Cabin Fever
Smokey, that old gray cat
with the disposition
of my grandma Vlad,
is buried in the backyard
in an old shoe box
meant for high tops.
She lived to seventeen—
a grand old age for cats,
and by the time she passed,
had bitten every man, woman and child
in a four block radius
and driven to extinction
the rodents and the songbirds.
Some of us are not built for life indoors.

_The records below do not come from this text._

-- ==== Sys2Proof/Certificates/Slice0/Obligations.lean ====
section
/-! DEFINITION. What the provers are asked to prove of the block. -/

open Sys2Proof Sys2Proof.Machine

/-- For every command c, state s and queue rest: a step of s with c in front of rest is exec of c on s with the queue rest. (00_scope.md, R114) -/
def Obligations.StepRunsTheFront : Prop :=
  ∀ (c : Instr) (rest : List Instr) (s : State), step { s with pending := c :: rest } = exec c { s with pending := rest }

/-- A step of a state whose queue is empty answers that state: what the clock brings about are commands of rows of their own. DESIGN CHOICE of log entry 6. (00_scope.md) -/
def Obligations.EmptyQueueIdles : Prop :=
  ∀ s : State, s.pending = [] → step s = .next s

/-- State.reset has an empty queue, the device state OFF with nothing placed, no tick loaded, and FAULT_N and THERM_TRIP_N as the device state asks. (R623, R694) -/
def Obligations.ResetIsSafe : Prop :=
  PinsFollow State.reset ∧ State.reset.pending = [] ∧ State.reset.up.dev = .off ∧ State.reset.up.placed = false ∧ State.reset.clock.loaded = false

/-- From every state in which FAULT_N is low exactly in HALT or on a failed clock check, and THERM_TRIP_N exactly while the thermal trip is latched, every step leads to such a state, whatever command runs. (R610, R624, R502, R694) -/
def Obligations.AlarmOutputsFollow : Prop :=
  ∀ s t : State, PinsFollow s → step s = .next t → PinsFollow t

/-- For every command and every state, exec answers a next state, the queue is not touched, and the alarm outputs follow the device. (R106, R694) -/
def Obligations.EveryCommandIsExecuted : Prop :=
  ∀ (i : Instr) (s : State), ∃ t, exec i s = .next t ∧ t.pending = s.pending ∧ PinsFollow t

/-- From every state, with any commands waiting, every number of steps runs without a fault or a refusal. (R106, 00_scope.md) -/
def Obligations.RunsNeverStop : Prop :=
  ∀ (n : Nat) (s : State), RunsOn n s

/-- From every state, after as many steps as its queue is long, the queue is empty. (R114) -/
def Obligations.QueueEmpties : Prop :=
  ∀ s : State, ∃ t, Reaches s.pending.length s t ∧ t.pending = []

/-- For every host command row: its opcode names that row, exec answers the state after the command; where the ring may not be fetched from, as when it does not run, nothing happens; a packet behind an ordered one is kept; the dispatch is counted; after checks 2 to 5 the signatures decide, and a packet that needs none, or has all, goes on to checks 7 to 11. (R98, R101, R102, R106) -/
def Obligations.HostRowsAreCommands : Prop :=
  ∀ (i : Instr) (op : HostOp) (p : Packet), hostRow i = some (op, p) →
    hostOp op.opcode = some op ∧ ∀ s : State,
      exec i s = .next (Done s (s.command op p))
      ∧ (s.mayFetch p.port p.ring = false → s.command op p = s)
      ∧ (s.ringRuns (asOp op p) = false → s.mayFetch p.port p.ring = false)
      ∧ (s.mayFetch p.port p.ring = true → s.waitsBehind (asOp op p) = true →
          s.command op p = (fetched p s).keepOrdered (asOp op p))
      ∧ (Entered op p s = true → s.command op p = (fetched p s).takeIn op (asOp op p) (s.masterOf p.port p.ring))
      ∧ (Checked op p s = true → s.command op p = signedBy op p s (fun g =>
          (signedState op p g s).takeIn op (asOp op p) (s.masterOf p.port p.ring)))

/-- For every host command row whose checks pass, with a non-zero effective tick: what its messages to agents need begins, an entry waits for the instant of the tick, and ST_PENDING is posted with the tick as its detail; the effect begins no earlier. (R66, R69, R110, R111) -/
def Obligations.CommandsWaitForTheirTick : Prop :=
  ∀ (i : Instr) (op : HostOp) (p : Packet) (s : State), hostRow i = some (op, p) → Admitted op p s = true → p.effTick ≠ 0 →
    exec i s = .next (Done s ((op.start (asOp op p) s.freshCmd
      (withEntry (fetched p s) (entryOf op p (fetched p s) (s.instantOf p.effTick)))).postPending s.freshCmd p.effTick))
    ∧ s.cmd s.freshCmd = none
    ∧ (withEntry (fetched p s) (entryOf op p (fetched p s) (s.instantOf p.effTick))).cmd s.freshCmd = some (entryOf op p (fetched p s) (s.instantOf p.effTick))
    ∧ (entryOf op p (fetched p s) (s.instantOf p.effTick)).phase = .timed ∧ (entryOf op p (fetched p s) (s.instantOf p.effTick)).begun = false
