-- ==== Sys2Proof/Laws/State.lean ====
section
/-! SUPPORT. What each update of the state leaves as it was: one lemma for each field, true by unfolding. -/

namespace Sys2Proof.Machine

open Sys2Proof
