-- ==== Sys2Proof/Laws/Frame.lean ====
section
/-! SUPPORT. What the shared operations leave as it was: one lemma for each field. -/

namespace Sys2Proof.Machine

open Sys2Proof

For those trekkers on the Appalachian Trail
or up in the mountains of Kathmandu
a day inside is like an itch
they cannot scratch.
Smokey was an outdoor cat
kept in—she leapt once
from a second story window,
rather than face a carpeted hour
by the fire.
She had no fear of winter,
and loved to watch it snow.
Today, as I surveyed
the year’s first snow,
I remembered her ritual.
She’d sit in the front window
and stare as flakes
coated the grass and walk,
and then, as if driven
by a cattish brilliance,
she’d go and check the back.
Here, in the center
of Central Pennsylvania,
our world like hers
constricts in winter.
The front and the back
of our old house inch together—
surreptitiously,
in the gray gloom of our
foreshortened days,
until our fevered eyes
would have us scream—
“Let me out, let me out,”
to run free in the falling snow.
Reblogged this on Stevie's Law and commented:
And once again…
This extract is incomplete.